# problems with a New Holland TS115a pto



## Geno (May 2, 2011)

I have a TS 115a and the pto will not start sometime if it is under a hard turning load. I have a Mac Don 12 haybine and sometime it will not start then after turning it on and off a few times it will go. Does any one have any ideas what it could be. I really hope they dont haave to split the tractor to fix the problem.


----------



## Hayking (Jan 17, 2010)

A slight possibility is your pro switch in the Tractor could be bad.


----------



## bluefarmer (Oct 10, 2010)

I have got a ts 90 that had the same problem.There is a control unit that puts hydraulic oil to the clutches and the o-rings wear enough for the oil to bypass a little.Mine would start the baler (466 jd) empty but not after it had some hay in it. No you dont have to split the tractor,just take out the rear cab bolts jack up the cab enough to put the bolts back in and take the top off the transmission.There is two bolt on the left side be VERY CAREFUL with one of them because it is a hollow banjo bolt and has a small plastic tube inside. i dont care to visit with you about it if we could get together its really not that bad.


----------



## cattleranch (Dec 17, 2010)

I don't think this is your problem but our dealer told us when starting a piece of equipment have your rpms about 1200-1400 or else you will burn up the pto clutch.
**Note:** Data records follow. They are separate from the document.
/-- PLL_UNLOCK: a PLL that had lock loses it (R429). -/
def pllUnlock (p : Pll) (d : Dev) : Dev :=
  if !d.clk.lock.getLsbD (pllBit p) then d else
  let d := d.setClk fun c => { c with lock := bitClear c.lock (pllBit p) }
  match p with
  | .t => (d.loseTc).condOn .w blkClk 1
  | .f => d.condOn .w blkClk 1
  | .m => (d.selfRefresh true).condOn .w blkClk 1
  | .c => d.setClk fun c => { c with backup := true }
  | .h => quads.foldl (fun d q => haulClockAbsent .e q (haulClockAbsent .w q d)) d

/-- PLL-T, PLL-F and PLL-M have lock. -/
def ClkSt.refLocks (c : ClkSt) : Bool := c.lock.getLsbD 0 && c.lock.getLsbD 1 && c.lock.getLsbD 2

/-- PLL_LOCK: a PLL locks after its reference has qualified (R429, R430, R434). The safe requests of REF_LOST and PLL_UNLOCK
are withdrawn once all REF-referenced PLLs of the data path have lock; with all PLLs locked a Stairwell that is OFF trains
(R442). A relock of PLL-T loses the cross-module alignment (R385). -/
def pllLock (p : Pll) (d : Dev) : Dev :=
  if !d.clk.ref.ok || d.clk.lock.getLsbD (pllBit p) then d else
  let d := d.setClk fun c => { c with lock := bitSet c.lock (pllBit p), backup := c.backup && decide (p ≠ .c) }
  let d := if p = .t then d.xmodLost else d
  let d := if p = .m then d.selfRefresh false else d
  let d := if d.clk.refLocks then (d.condOff .w blkClk 0).condOff .w blkClk 1 else d
  if d.clk.lock ≠ 0x1F then d else
  let train (d : Dev) (s : Side) : Dev := if (d.half s).stw.state = 0 ∧ (d.half s).reset = 0 ∧ !(d.half s).down 10 then d.stwStart s true else d
  train (train d .w) .e

/-- A write of CLK_SRC: the device alone sets it (R434). -/
def Dev.clkSrcWrite (d : Dev) (w : Writer) (v : Word) : Nat × Dev :=
  if w ≠ .fw then (stDenied, d) else (stOk, d.setClk fun c => { c with tick := v.getLsbD 0 })

/-! ## Loss of state -/

/-- Registers of the always-on domain, which a reset keeps. -/
def aonRegs : List Rg := [.aonCfg, .aonEvent, .aonAlarmLo, .aonAlarmHi]

/-- Registers kept: those of the always-on domain in TW. -/
def keptRegs (t : Tbl Word) : Tbl Word :=
  t.filter fun kv => decide (kv.1 / 8192 < 512) && aonRegs.any fun r => decide (r.ctorIdx = kv.1 / 8192)

/-- Conditions of the always-on page that hold now raise their sources (R454, R456). -/
def Dev.conditionsOn (d : Dev) : Dev :=
  let on (d : Dev) (b : Bool) (i : Nat) : Dev := if b then d.condOn .w blkAon i else d
  let d := on (on (on d d.aon.vinWarn 0) d.aon.vbakLow 1) d.aon.overTemp 2
  let d := on d (d.aon.lidOpen && decide (d.rf 0 .aonCfg 0 8 8 = 1)) 3
  if d.safe.safeNLow then d.condOn .w blkSafe 0 else d

/-- What a loss of power or a module reset leaves: the always-on domain, the flash, the fuses and the pins (R445, R452). -/
def Dev.fresh (d : Dev) (p : PowerState) : Dev :=
  { regs := keptRegs d.regs
    west := { fab := { quarantined := d.west.fab.quarantined } }
    east := { fab := { quarantined := d.east.fab.quarantined } }
    aon := d.aon
    ldr := { d.ldr with compacting := false, hostMode := false, burning := [], frozen := none }
    dbg := { flash := d.dbg.flash }
    sec := { idKey := d.sec.idKey }
    safe := { safeNLow := d.safe.safeNLow, repaired := d.safe.repaired
              faulty := if p = .off ∨ p = .sleep then [] else d.safe.faulty }
    held := d.held
    clk := { power := p }
    free := d.free
    out := d.out }

/-- The start-up sequence begins (R442). -/
def Dev.startUp (d : Dev) : Dev := (d.fresh .starting).conditionsOn

/-- A block's checker fails: CHECKER_FAIL, and the block does not leave reset (R295). -/
def Dev.checkerFails (d : Dev) (s : Side) (blk : Nat) : Dev :=
  (d.mod s fun h => { h with stuck := bitSet h.stuck blk }).raise s blk 15

/-- The checks of start-up: the seam check and the checker tests, with the pages of the blocks whose checker fails (R295,
R476). A quarantine of a scrubber ends where the checkers of its block pass (R301). -/
def Dev.selfTests (d : Dev) (seamOk : List Bool) (checkFail : List (Side × Nat)) : Dev :=
  let d := checkFail.foldl (fun d p => d.checkerFails p.1 p.2) (d.seamCheck seamOk)
  let passes (h : Half) : Half := if h.stuck.getLsbD blkFab then h else { h with fab := { h.fab with quarantined := false } }
  (d.mod .w passes).mod .e passes

/-! ## Power (R436, R442, R443, R450 to R454) -/

/-- The always-on domain at its reset values: both VIN and VBAK were absent (R452). -/
def Dev.aonReset (d : Dev) : Dev := { d with regs := [], aon := { lidOpen := d.aon.lidOpen, overTemp := d.aon.overTemp } }

/-- POWER_ON: VIN rises through 4.4 V. The module starts, or stays in SLEEP while SLEEPING is 1; a wake that came while VIN
was low keeps its cause (R442, R451). Each die reads its position strap first (R12, R13). -/
def powerOn (held : BitVec 2) (vbak : Bool) (seamOk : List Bool) (checkFail : List (Side × Nat)) (d : Dev) : Dev :=
  if d.clk.power ≠ .off ∧ ¬(d.clk.power = .sleep ∧ !d.aon.sleeping) then d else
  let d := { d with held := held }
  let kept := decide (d.clk.power = .sleep)
  let d := if vbak || kept then d else d.aonReset
  let d := d.setAon fun a => { a with vinWarn := false }
  if d.aon.sleeping then d.setClk fun c => { c with power := .sleep } else
  ((d.setAon fun a => { a with wake := if kept then a.wake else 0 }).startUp).selfTests seamOk checkFail

/-- VIN_WARN: VIN falls through 4.2 V; the Larder writer holds and every halt is released (R307, R443, R488). -/
def vinWarn (d : Dev) : Dev :=
  let d := d.setAon fun a => { a with vinWarn := true }
  if !d.powered then d else
  let d := d.releaseDie .w
  let d := { d.stopWriter 64 with ldr := { (d.stopWriter 64).ldr with hold := true } }
  ((d.releaseDie .w).releaseDie .e).condOn .w blkAon 0

/-- VIN_WARN_CLEAR: VIN rises above 4.4 V before the cut (R443). -/
def vinWarnClear (d : Dev) : Dev :=
  let d := d.setAon fun a => { a with vinWarn := false }
  if !d.powered then d else ({ d with ldr := { d.ldr with hold := false } }).condOff .w blkAon 0

/-- VIN_CUT: the power stages cut, and the always-on domain runs on (R443). -/
def vinCut (d : Dev) : Dev := if d.clk.power = .off then d else (d.stopWriter 0).fresh .off

/-- A wake source of a sleeping module: SLEEPING is cleared and the cause recorded; the start-up follows when VIN is high
enough (R451). -/
def Dev.wakeUp (d : Dev) (cause : Fin 4) : Dev :=
  if !d.aon.sleeping then d else
  let d := d.setAon fun a => { a with sleeping := false, wake := cause }
  if d.clk.power = .sleep ∧ !d.aon.vinWarn then d.startUp else d

/-- Latch an event of the always-on domain. -/
def Dev.aonEvent (d : Dev) (i : Nat) : Dev := d.setRf 0 .aonEvent 0 i i 1

/-- A lasting condition of the always-on page begins, when the module runs. -/
def Dev.aonCond (d : Dev) (i : Nat) : Dev := if d.powered then d.condOn .w blkAon i else d

/-- AON_ALARM as one value. -/
def Dev.alarmAt (d : Dev) : Nat := (d.rg 0 .aonAlarmHi).toNat * 2 ^ 32 + (d.rg 0 .aonAlarmLo).toNat

/-- ALARM: the counter equals AON_ALARM while ALARM_EN is 1 (R453). -/
def alarm (d : Dev) : Dev :=
  if d.aon.count.toNat ≠ d.alarmAt ∨ d.rf 0 .aonCfg 0 9 9 = 0 then d else (d.aonEvent 0).wakeUp 1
I have also noticed that the engine has a little more torque here and doesn't bog down as much when starting. Back to your question it sounds like something electronic. I have never run a NH though just newer MF and older JD.


----------



## bluefarmer (Oct 10, 2010)

Geno let us know what you find out


----------



## Geno (May 2, 2011)

Blue farmer they had to reprogram the computer on the tractor. And that took care of the problem they put it on the dyno and had no more problem. I hope it took care of it it is working good now.


----------